TASK PROMPT: "with" is the word to look for; copy each line of the listing where it occurs.

GIVEN INFORMATION:
-- ==== Sys2Proof/Laws/Time.lean ====
section
/-! SUPPORT. What the clock's advance does, said once: the clock never goes back, and beside it only the
PWM outputs and the tone output follow it. -/

namespace Sys2Proof.Machine

theorem State.advanceTo_now (s : State) (t : Nat) : (s.advanceTo t).now = max s.now t := by
  unfold State.advanceTo
  split
  · next h => exact (Nat.max_eq_left h).symm
  · next h => exact (Nat.max_eq_right (Nat.le_of_not_le h)).symm

/-- The brake manager but for its two PWM outputs. -/
def Brm.butPwm (b : Brm) : Brm := { b with ebrake := Brm.reset.ebrake, traction := Brm.reset.traction }

/-- A door but for its motor. -/
def Door.butMotor (d : Door) : Door := { d with motor := Door.reset.motor }

/-- The door controller but for the motors. -/
def Drc.butMotors (k : Drc) : Drc :=
  { k with a1 := k.a1.butMotor, a2 := k.a2.butMotor, b1 := k.b1.butMotor, b2 := k.b2.butMotor }

/-- The radio but for the transmitter. -/
def Vrl.butTx (v : Vrl) : Vrl := { v with tx := Transmitter.reset }

/-- Everything that the clock's advance leaves as it was, beside the blocks it does not touch. -/
theorem State.advanceTo_rest (s : State) (t : Nat) :
    (s.advanceTo t).brm.butPwm = s.brm.butPwm ∧ (s.advanceTo t).drc.butMotors = s.drc.butMotors ∧
      (s.advanceTo t).vrl.butTx = s.vrl.butTx := by
  unfold State.advanceTo
  split <;> exact ⟨rfl, rfl, rfl⟩

theorem Transmitter.toneRoll_rest (w : Bool → Bool → Nat) (now n : Nat) (t : Transmitter) :
    { Transmitter.toneRoll w now n t with
      tone := t.tone, halfStart := t.halfStart, halfEnd := t.halfEnd } = t := by
  induction n generalizing t with
  | zero => rfl
  | succ n ih =>
    unfold Transmitter.toneRoll
    split
    · rfl
    · split
      · rfl
      · next e _ _ =>
        have h := ih { t with
          tone := !t.tone, halfStart := e, halfEnd := some (e + w (!t.tone) t.current) }
        have k := congrArg (fun x : Transmitter =>
          { x with tone := t.tone, halfStart := t.halfStart, halfEnd := t.halfEnd }) h
        exact k

@[simp] theorem State.advanceTo_tx (s : State) (t : Nat) :
    (s.advanceTo t).vrl.tx.state = s.vrl.tx.state ∧ (s.advanceTo t).vrl.tx.current = s.vrl.tx.current ∧
      (s.advanceTo t).vrl.tx.next = s.vrl.tx.next ∧ (s.advanceTo t).vrl.tx.stream = s.vrl.tx.stream ∧
      (s.advanceTo t).vrl.tx.count = s.vrl.tx.count := by
  have h : { (s.advanceTo t).vrl.tx with
      tone := s.vrl.tx.tone, halfStart := s.vrl.tx.halfStart, halfEnd := s.vrl.tx.halfEnd } =
      s.vrl.tx := by
    unfold State.advanceTo
    split
    · rfl
    · unfold State.rollTone
      split
      · rfl
      · exact Transmitter.toneRoll_rest _ _ _ _
  have h₁ := congrArg Transmitter.state h
  have h₂ := congrArg Transmitter.current h
  have h₃ := congrArg Transmitter.next h
  have h₄ := congrArg Transmitter.stream h
  have h₅ := congrArg Transmitter.count h
  exact ⟨h₁, h₂, h₃, h₄, h₅⟩

@[simp] theorem State.advanceTo_brm (s : State) (t : Nat) :
    (s.advanceTo t).brm.rows = s.brm.rows ∧ (s.advanceTo t).brm.level = s.brm.level ∧
    (s.advanceTo t).brm.latch = s.brm.latch ∧ (s.advanceTo t).brm.target = s.brm.target ∧
    (s.advanceTo t).brm.measured = s.brm.measured ∧ (s.advanceTo t).brm.sensorFault =
    s.brm.sensorFault ∧ (s.advanceTo t).brm.frictionFault = s.brm.frictionFault ∧ (s.advanceTo
    t).brm.pulses = s.brm.pulses ∧ (s.advanceTo t).brm.valve = s.brm.valve ∧ (s.advanceTo
    t).brm.lastOpen = s.brm.lastOpen ∧ (s.advanceTo t).brm.waiting = s.brm.waiting ∧
    (s.advanceTo t).brm.deadTimer = s.brm.deadTimer ∧ (s.advanceTo t).brm.proving =
    s.brm.proving ∧ (s.advanceTo t).brm.proveTimer = s.brm.proveTimer ∧ (s.advanceTo
    t).brm.pinion = s.brm.pinion ∧ (s.advanceTo t).brm.energised = s.brm.energised ∧
    (s.advanceTo t).brm.upper = s.brm.upper ∧ (s.advanceTo t).brm.lower = s.brm.lower ∧
    (s.advanceTo t).brm.holding = s.brm.holding ∧ (s.advanceTo t).brm.holdSeen = s.brm.holdSeen ∧
    (s.advanceTo t).brm.proveSeen = s.brm.proveSeen ∧ (s.advanceTo t).brm.effort = s.brm.effort ∧
    (s.advanceTo t).brm.effortValid = s.brm.effortValid ∧ (s.advanceTo t).brm.feedbackTimer =
    s.brm.feedbackTimer ∧ (s.advanceTo t).brm.senseOpen = s.brm.senseOpen ∧ (s.advanceTo
    t).brm.loopForced = s.brm.loopForced ∧ (s.advanceTo t).brm.departure = s.brm.departure ∧
    (s.advanceTo t).brm.required = s.brm.required ∧ (s.advanceTo t).brm.stallTimer =
    s.brm.stallTimer ∧ (s.advanceTo t).brm.holdElapsed = s.brm.holdElapsed ∧ (s.advanceTo
    t).brm.holdTimer = s.brm.holdTimer ∧ (s.advanceTo t).brm.gateTimer = s.brm.gateTimer := by
  unfold State.advanceTo; split <;> simp

@[simp] theorem State.advanceTo_drc (s : State) (t : Nat) :
    (s.advanceTo t).drc.sideA = s.drc.sideA ∧ (s.advanceTo t).drc.sideB = s.drc.sideB ∧
    (s.advanceTo t).drc.summary = s.drc.summary := by
  unfold State.advanceTo; split <;> simp

@[simp] theorem State.advanceTo_door_a1 (s : State) (t : Nat) :
    (s.advanceTo t).drc.a1.state = s.drc.a1.state ∧ (s.advanceTo t).drc.a1.reversals =
    s.drc.a1.reversals ∧ (s.advanceTo t).drc.a1.timer = s.drc.a1.timer ∧ (s.advanceTo
    t).drc.a1.lk = s.drc.a1.lk ∧ (s.advanceTo t).drc.a1.op = s.drc.a1.op ∧ (s.advanceTo
    t).drc.a1.ed = s.drc.a1.ed ∧ (s.advanceTo t).drc.a1.pb = s.drc.a1.pb := by
  unfold State.advanceTo; split <;> simp

@[simp] theorem State.advanceTo_door_a2 (s : State) (t : Nat) :
    (s.advanceTo t).drc.a2.state = s.drc.a2.state ∧ (s.advanceTo t).drc.a2.reversals =
    s.drc.a2.reversals ∧ (s.advanceTo t).drc.a2.timer = s.drc.a2.timer ∧ (s.advanceTo
    t).drc.a2.lk = s.drc.a2.lk ∧ (s.advanceTo t).drc.a2.op = s.drc.a2.op ∧ (s.advanceTo
    t).drc.a2.ed = s.drc.a2.ed ∧ (s.advanceTo t).drc.a2.pb = s.drc.a2.pb := by
  unfold State.advanceTo; split <;> simp

@[simp] theorem State.advanceTo_door_b1 (s : State) (t : Nat) :
    (s.advanceTo t).drc.b1.state = s.drc.b1.state ∧ (s.advanceTo t).drc.b1.reversals =
    s.drc.b1.reversals ∧ (s.advanceTo t).drc.b1.timer = s.drc.b1.timer ∧ (s.advanceTo
    t).drc.b1.lk = s.drc.b1.lk ∧ (s.advanceTo t).drc.b1.op = s.drc.b1.op ∧ (s.advanceTo
    t).drc.b1.ed = s.drc.b1.ed ∧ (s.advanceTo t).drc.b1.pb = s.drc.b1.pb := by
  unfold State.advanceTo; split <;> simp

@[simp] theorem State.advanceTo_door_b2 (s : State) (t : Nat) :
    (s.advanceTo t).drc.b2.state = s.drc.b2.state ∧ (s.advanceTo t).drc.b2.reversals =
    s.drc.b2.reversals ∧ (s.advanceTo t).drc.b2.timer = s.drc.b2.timer ∧ (s.advanceTo
    t).drc.b2.lk = s.drc.b2.lk ∧ (s.advanceTo t).drc.b2.op = s.drc.b2.op ∧ (s.advanceTo
    t).drc.b2.ed = s.drc.b2.ed ∧ (s.advanceTo t).drc.b2.pb = s.drc.b2.pb := by
  unfold State.advanceTo; split <;> simp

@[simp] theorem State.advanceTo_vrl (s : State) (t : Nat) :
    (s.advanceTo t).vrl.sync = s.vrl.sync ∧ (s.advanceTo t).vrl.slot = s.vrl.slot ∧ (s.advanceTo
    t).vrl.bit = s.vrl.bit ∧ (s.advanceTo t).vrl.cycle = s.vrl.cycle ∧ (s.advanceTo
    t).vrl.missed = s.vrl.missed ∧ (s.advanceTo t).vrl.resync = s.vrl.resync ∧ (s.advanceTo
    t).vrl.mark = s.vrl.mark ∧ (s.advanceTo t).vrl.rx = s.vrl.rx ∧ (s.advanceTo t).vrl.txTimer =
    s.vrl.txTimer ∧ (s.advanceTo t).vrl.aborts = s.vrl.aborts ∧ (s.advanceTo t).vrl.lengthErrors
    = s.vrl.lengthErrors ∧ (s.advanceTo t).vrl.crcErrors = s.vrl.crcErrors ∧ (s.advanceTo
    t).vrl.received = s.vrl.received ∧ (s.advanceTo t).vrl.transmitted = s.vrl.transmitted := by
  unfold State.advanceTo; split <;> simp

end Sys2Proof.Machine
end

ANSWER BOX:
def Brm.butPwm (b : Brm) : Brm := { b with ebrake := Brm.reset.ebrake, traction := Brm.reset.traction }
def Door.butMotor (d : Door) : Door := { d with motor := Door.reset.motor }
  { k with a1 := k.a1.butMotor, a2 := k.a2.butMotor, b1 := k.b1.butMotor, b2 := k.b2.butMotor }
def Vrl.butTx (v : Vrl) : Vrl := { v with tx := Transmitter.reset }
    { Transmitter.toneRoll w now n t with
  induction n generalizing t with
        have h := ih { t with
          { x with tone := t.tone, halfStart := t.halfStart, halfEnd := t.halfEnd }) h
  have h : { (s.advanceTo t).vrl.tx with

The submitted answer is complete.